SANDY: “I don’t want to make funny movies any more. They can’t force me to. I…you know, I don’t feel funny. I look around the world and all I see is human suffering.” MANAGER: “Human suffering doesn’t sell tickets in Kansas City.”
Lauded moviemaker ‘Sandy Bates’ (Allen, 44) has won success and admiration for his comedies, but he yearns to branch out and do serious dramatic work as well. Battling studio execs, the relentless press, fawning critics and omnipresent fan fervor, Sandy reflects on his life, his loves and his work.
GIRL IN AUDIENCE: “I understand you studied philosophy at school.” SANDY: “Uh, no, that’s not true. I-I-I did take – I took one course in existential philosophy at, uh, at New York University, and on, uh, on the final… they gave me ten questions, and, uh, I couldn’t answer a single one of ’em. You know? I left ’em all blank… I got a hundred.”
Ah, the kickoff: sitting in a train car filled with grotesque losers, Allen’s character observes a car on the opposite track, headed the other direction, filled with great-looking, wildly happy people. One of the blessed crowd is emblematic catch-or-perish beauty Sharon Stone, 21 in her debut. Life,unfair, satisfaction, elusive, it’s a tragicomic masterpiece in miniature. There are funny lines scattered around the rest of the script, but Allen’s insistence of way too many instances of obnoxious people in close-up hectoring mode brings up fewer smiles and increasing revulsion as Sandy careens thru meetings and imaginings. The black & white camerawork that did the trick in Manhattan just makes everything in this one look glaring and intrusive. The theme—I have too much and yet I have too little—is weight enough without 89 minutes of jabbing the point with excessive visual assault and ceaseless racket.

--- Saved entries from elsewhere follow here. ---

-- ==== Sys2Proof/Decode.lean ====
section
/-! DEFINITION. Decoding and encoding of the command word `CW16` (rules R70 to R73, R76, R86), and the opcode
table as rows of match and mask. -/

namespace Sys2Proof

/-- Why a command word is illegal (rule R86). -/
inductive IllegalWord where
  /-- `op` is none of the nine operation codes. -/
  | unknownOp (op : Byte)
  /-- `arg` is not 0 for a command that takes none. -/
  | argNotZero (arg : Byte)
  /-- `VERIFY` with `arg` above 1. -/
  | unknownAlg (arg : Byte)
  /-- `ENC` with `arg` not 1 or 2. -/
  | unknownKind (arg : Byte)
deriving DecidableEq, Repr

/-- The field `op`, bits 15:8 (rule R70). -/
def cwOp (w : U16) : Byte := w.extractLsb' 8 8

/-- The field `arg`, bits 7:0 (rule R70). -/
def cwArg (w : U16) : Byte := w.extractLsb' 0 8

/-- A command that takes no argument: `arg` must be 0 (rule R70). -/
def decodeNoArg (arg : Byte) (i : Instr) : Except IllegalWord Instr :=
  if arg = 0 then .ok i else .error (.argNotZero arg)

/-- VERIFY's `alg`: 0 is XOR8, 1 is CRC16 (rules R71 to R73). -/
def decodeVerify (arg : Byte) : Except IllegalWord Instr :=
  if arg = 0 then .ok (.verify .xor8)
  else if arg = 1 then .ok (.verify .crc16)
  else .error (.unknownAlg arg)

/-- ENC's `kind`: 1 is the Level-1 frame, 2 the Level-2 frame (rules R71, R72 and R76). -/
def decodeEnc (arg : Byte) : Except IllegalWord Instr :=
  if arg = 1 then .ok .encL1
  else if arg = 2 then .ok .encL2
  else .error (.unknownKind arg)

/-- The operation codes (rule R71). -/
def decodeFields (op arg : Byte) : Except IllegalWord Instr :=
  if op = 0x01 then decodeNoArg arg .csinit
  else if op = 0x02 then .ok (.csput arg)
  else if op = 0x03 then decodeNoArg arg .xor8
  else if op = 0x04 then decodeNoArg arg .crc16
  else if op = 0x05 then decodeVerify arg
  else if op = 0x10 then decodeEnc arg
  else if op = 0x11 then decodeNoArg arg .dec
  else if op = 0x20 then decodeNoArg arg .update
  else if op = 0x21 then decodeNoArg arg .euler
  else .error (.unknownOp op)

/-- Decoding of a command word, total; a word that is no command is rejected by name (rules R71 and R86). -/
def decode (w : U16) : Except IllegalWord Instr := decodeFields (cwOp w) (cwArg w)

/-- The algorithm code (rule R73). -/
def Alg.code : Alg → Byte
  | .xor8 => 0
  | .crc16 => 1

/-- The word of an operation code and an argument (rule R70). -/
def cw (op arg : Byte) : U16 := op ++ arg

/-- The word of a command (rule R71). -/
def encode : Instr → U16
  | .csinit => cw 0x01 0x00
  | .csput byte => cw 0x02 byte
  | .xor8 => cw 0x03 0x00
  | .crc16 => cw 0x04 0x00
  | .verify alg => cw 0x05 alg.code
  | .encL1 => cw 0x10 0x01
  | .encL2 => cw 0x10 0x02
  | .dec => cw 0x11 0x00
  | .update => cw 0x20 0x00
  | .euler => cw 0x21 0x00

/-- A row of the opcode table (rule R71). -/
structure OpcodeRow where
  mnemonic : String
  matchBits : U16
  mask : U16
deriving DecidableEq, Repr

/-- A word is the command of a row when `(w & mask) = match` (rule R71). -/
def OpcodeRow.accepts (r : OpcodeRow) (w : U16) : Bool := (w &&& r.mask) == r.matchBits

/-- The ten rows of the opcode table (rule R71). -/
def opcodeTable : List OpcodeRow :=
  [⟨"CSINIT", 0x0100, 0xFFFF⟩, ⟨"CSPUT", 0x0200, 0xFF00⟩, ⟨"XOR8", 0x0300, 0xFFFF⟩,
   ⟨"CRC16", 0x0400, 0xFFFF⟩, ⟨"VERIFY", 0x0500, 0xFFFE⟩, ⟨"ENC", 0x1001, 0xFFFF⟩,
   ⟨"ENC", 0x1002, 0xFFFF⟩, ⟨"DEC", 0x1100, 0xFFFF⟩, ⟨"UPDATE", 0x2000, 0xFFFF⟩,
   ⟨"EULER", 0x2100, 0xFFFF⟩]

/-- The row of the opcode table a command belongs to. -/
def Instr.row : Instr → OpcodeRow
  | .csinit => ⟨"CSINIT", 0x0100, 0xFFFF⟩
  | .csput _ => ⟨"CSPUT", 0x0200, 0xFF00⟩
  | .xor8 => ⟨"XOR8", 0x0300, 0xFFFF⟩
  | .crc16 => ⟨"CRC16", 0x0400, 0xFFFF⟩
  | .verify _ => ⟨"VERIFY", 0x0500, 0xFFFE⟩
  | .encL1 => ⟨"ENC", 0x1001, 0xFFFF⟩
  | .encL2 => ⟨"ENC", 0x1002, 0xFFFF⟩
  | .dec => ⟨"DEC", 0x1100, 0xFFFF⟩
  | .update => ⟨"UPDATE", 0x2000, 0xFFFF⟩
  | .euler => ⟨"EULER", 0x2100, 0xFFFF⟩

/-- The command word among bits numbered as the opcode table numbers them: every command is one 16-bit word
given whole (rule R70), so the bits above `nbits` are zero and a number of more than 16 bits is no word. -/
def tableWord (nbits w : Nat) : Option U16 :=
  let v := w % 2 ^ nbits
  if v < 65536 then some (BitVec.ofNat 16 v) else none

/-- The command the decoder reads from a word of the opcode table. -/
def decodeTableWord (nbits w : Nat) : Option Instr :=
  match tableWord nbits w with
  | none => none
  | some cw =>
    match decode cw with
    | .ok i => some i
    | .error _ => none

end Sys2Proof
end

A lack of sympathetic characters hurts as well.
On the receiving end or firing line: Charlotte Rampling (looking as unhappy as a refugee), Jessica Harper (mousy mewling), Marie-Christine Barrault (the best, nearest reality performance), Tony Roberts, Anne De Salvo, Amy Wright, Daniel Stern, Laraine Newman, Louise Lassser, John Rothman, Leonardo Cimino, Brent Spiner (30, feature debut), Cynthia Gibb (16, debut), David Lipman, Candy Loving, Judith Crist.